» **Exercise aim**:
Find the number of lines in these records where the word "else" appears. Reply with that number and nothing more.

---+---

-- ==== Sys2Proof/Machine/DebugRows.lean ====
section
/-! DEFINITION. The TAP's rows (spec/21): instructions, boundary scan, flash access. -/

namespace Sys2Proof.Machine

/-- TAP_RESET. -/
def execTapReset (s : State) : Host.Outcome State Fault Refusal := .next (s.tapLoad .idcode)
/-- EXTEST. -/
def execExtest (pins : BitVec 474) (s : State) : Host.Outcome State Fault Refusal := .next (s.tapScan .extest pins)
/-- SAMPLE_PRELOAD. -/
def execSamplePreload (pins : BitVec 474) (s : State) : Host.Outcome State Fault Refusal :=
  .next (s.tapScan .samplePreload pins)
/-- IDCODE. -/
def execIdcode (s : State) : Host.Outcome State Fault Refusal := .next s.tapIdcode
/-- HIGHZ. -/
def execHighz (s : State) : Host.Outcome State Fault Refusal := .next (s.tapLoad .highz)
/-- CLAMP. -/
def execClamp (s : State) : Host.Outcome State Fault Refusal := .next (s.tapLoad .clamp)
/-- BYPASS, or a code that Table 21.1 does not list. -/
def execBypass (s : State) : Host.Outcome State Fault Refusal := .next (s.tapLoad .bypass)
/-- FLASH_ACC_WRITE. -/
def execFlashAccWrite (addr : BitVec 21) (data : Word) (s : State) : Host.Outcome State Fault Refusal :=
  .next (s.accWrite addr data)
/-- FLASH_ACC_READ. -/
def execFlashAccRead (addr : BitVec 21) (s : State) : Host.Outcome State Fault Refusal := .next (s.accRead addr)
/-- FLASH_ACC_STATUS. -/
def execFlashAccStatus (s : State) : Host.Outcome State Fault Refusal := .next s.accStatus

end Sys2Proof.Machine
end

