-- ==== Sys2Proof/Certificates/Slice0/Obligations.lean ====
section
/-! DEFINITION. The statements of this model, for the provers. Each says what a command or the whole part does by the
numbered rules of spec/; the frames name every field of the state that may change. -/

open Sys2Proof Sys2Proof.Machine

/-- O1. For every command c, state s and queue q, a step with c at the front of the queue and q behind it is exec of c on
the state whose queue is q. -/
def Obligations.StepRunsFrontCommand : Prop :=
  ∀ (c : Instr) (q : List Instr) (s : State), step { s with pending := c :: q } = exec c { s with pending := q }

/-- O2. With an empty queue a step answers a next state. A reset that a host port has asked for begins (log entry
128); else in Off nothing changes, and in every other state CK_RTC makes one cycle (log entry 15, the model's choice).
The trim magnitude is added to the 20-bit accumulator. A load that waits for the edge takes effect; with none,
TIME_SUB advances by 1, or in the cycle in which the accumulator wraps by 0 when TRIM is positive and by 2 when it is
negative, and a full second carries into TIME_SEC. Beside the RTC only the count that the stuck times of keys are
taken by moves. -/
def Obligations.IdleStepIsOneRtcCycle : Prop :=
  ∀ s : State, s.pending = [] →
    (s.sys.resetPend = true → step s = .next (s.resetPulse 2)) ∧
    (s.sys.resetPend = false → s.pwr.st = .off → step s = .next s) ∧
    (s.sys.resetPend = false → s.pwr.st ≠ .off → ∃ n : State, step s = .next n ∧
      n.sys.rtcAcc = (s.sys.rtcAcc + s.sys.trimSize) % 2 ^ 20 ∧ n.sys.rtcLoad = none ∧
      (∀ q : Nat × Nat, s.sys.rtcLoad = some q → n.sys.rtcSec = q.1 ∧ n.sys.rtcSub = q.2) ∧
      (s.sys.rtcLoad = none →
        (s.sys.rtcAcc + s.sys.trimSize < 2 ^ 20 → n.sys.rtcSub = (s.sys.rtcSub + 1) % 32768) ∧
        (2 ^ 20 ≤ s.sys.rtcAcc + s.sys.trimSize → s.sys.rtcTrim.getLsbD 7 = false →
          n.sys.rtcSub = s.sys.rtcSub % 32768) ∧
        (2 ^ 20 ≤ s.sys.rtcAcc + s.sys.trimSize → s.sys.rtcTrim.getLsbD 7 = true →
          n.sys.rtcSub = (s.sys.rtcSub + 2) % 32768) ∧
        n.sys.rtcSec =
          (if s.sys.rtcSub + s.sys.rtcStep < 32768 then s.sys.rtcSec else (s.sys.rtcSec + 1) % 2 ^ 32)) ∧
      n.keys.cyc = s.keys.cyc + 1 ∧
      n = { s with
        keys := { s.keys with cyc := n.keys.cyc },
        sys := { s.sys with
          rtcAcc := n.sys.rtcAcc, rtcSub := n.sys.rtcSub, rtcSec := n.sys.rtcSec, rtcLoad := none,
          alarmDone := n.sys.alarmDone } })
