/-! ## setSnap -/

@[simp] theorem State.setSnap_pending (k : Nat) (v : KSnap) : (s.setSnap k v).pending = s.pending := rfl
@[simp] theorem State.setSnap_doors (k : Nat) (v : KSnap) : (s.setSnap k v).doors = s.doors := rfl
@[simp] theorem State.setSnap_tens (k : Nat) (v : KSnap) : (s.setSnap k v).tens = s.tens := rfl
@[simp] theorem State.setSnap_runs (k : Nat) (v : KSnap) : (s.setSnap k v).runs = s.runs := rfl
@[simp] theorem State.setSnap_portA (k : Nat) (v : KSnap) : (s.setSnap k v).portA = s.portA := rfl
@[simp] theorem State.setSnap_portB (k : Nat) (v : KSnap) : (s.setSnap k v).portB = s.portB := rfl
@[simp] theorem State.setSnap_tick (k : Nat) (v : KSnap) : (s.setSnap k v).tick = s.tick := rfl
@[simp] theorem State.setSnap_grants (k : Nat) (v : KSnap) : (s.setSnap k v).grants = s.grants := rfl
@[simp] theorem State.setSnap_sys (k : Nat) (v : KSnap) : (s.setSnap k v).sys = s.sys := rfl
@[simp] theorem State.setSnap_pwr (k : Nat) (v : KSnap) : (s.setSnap k v).pwr = s.pwr := rfl
@[simp] theorem State.setSnap_seq (k : Nat) (v : KSnap) : (s.setSnap k v).seq = s.seq := rfl
@[simp] theorem State.setSnap_disp (k : Nat) (v : KSnap) : (s.setSnap k v).disp = s.disp := rfl
@[simp] theorem State.setSnap_lamps (k : Nat) (v : KSnap) : (s.setSnap k v).lamps = s.lamps := rfl
@[simp] theorem State.setSnap_engines (k : Nat) (v : KSnap) : (s.setSnap k v).engines = s.engines := rfl
@[simp] theorem State.setSnap_keys (k : Nat) (v : KSnap) : (s.setSnap k v).keys = s.keys := rfl
@[simp] theorem State.setSnap_adc (k : Nat) (v : KSnap) : (s.setSnap k v).adc = s.adc := rfl
@[simp] theorem State.setSnap_therm (k : Nat) (v : KSnap) : (s.setSnap k v).therm = s.therm := rfl
@[simp] theorem State.setSnap_prot (k : Nat) (v : KSnap) : (s.setSnap k v).prot = s.prot := rfl
@[simp] theorem State.setSnap_flash (k : Nat) (v : KSnap) : (s.setSnap k v).flash = s.flash := rfl
@[simp] theorem State.setSnap_link (k : Nat) (v : KSnap) : (s.setSnap k v).link = s.link := rfl
@[simp] theorem State.setSnap_tests (k : Nat) (v : KSnap) : (s.setSnap k v).tests = s.tests := rfl
@[simp] theorem State.setSnap_dbg (k : Nat) (v : KSnap) : (s.setSnap k v).dbg = s.dbg := rfl
@[simp] theorem State.setSnap_held (k : Nat) (v : KSnap) : (s.setSnap k v).held = s.held := rfl
@[simp] theorem State.setSnap_after (k : Nat) (v : KSnap) : (s.setSnap k v).after = s.after := rfl
@[simp] theorem State.setSnap_keyStage (k : Nat) (v : KSnap) : (s.setSnap k v).keyStage = s.keyStage := rfl
@[simp] theorem State.setSnap_secTen (k : Nat) (v : KSnap) : (s.setSnap k v).secTen = s.secTen := rfl
@[simp] theorem State.setSnap_nextRun (k : Nat) (v : KSnap) : (s.setSnap k v).nextRun = s.nextRun := rfl
@[simp] theorem State.setSnap_waiting (k : Nat) (v : KSnap) : (s.setSnap k v).waiting = s.waiting := rfl
@[simp] theorem State.setSnap_part (k : Nat) (v : KSnap) : (s.setSnap k v).part = s.part := rfl
@[simp] theorem State.setSnap_regs (k : Nat) (v : KSnap) : (s.setSnap k v).regs = s.regs := rfl
@[simp] theorem State.setSnap_mem (k : Nat) (v : KSnap) : (s.setSnap k v).mem = s.mem := rfl
@[simp] theorem State.setSnap_ecc (k : Nat) (v : KSnap) : (s.setSnap k v).ecc = s.ecc := rfl
@[simp] theorem State.setSnap_chk (k : Nat) (v : KSnap) : (s.setSnap k v).chk = s.chk := rfl
@[simp] theorem State.setSnap_sealed (k : Nat) (v : KSnap) : (s.setSnap k v).sealed = s.sealed := rfl
@[simp] theorem State.setSnap_rdata (k : Nat) (v : KSnap) : (s.setSnap k v).rdata = s.rdata := rfl
@[simp] theorem State.setSnap_free (k : Nat) (v : KSnap) : (s.setSnap k v).free = s.free := rfl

---+---

» **Solution to this exercise**:
2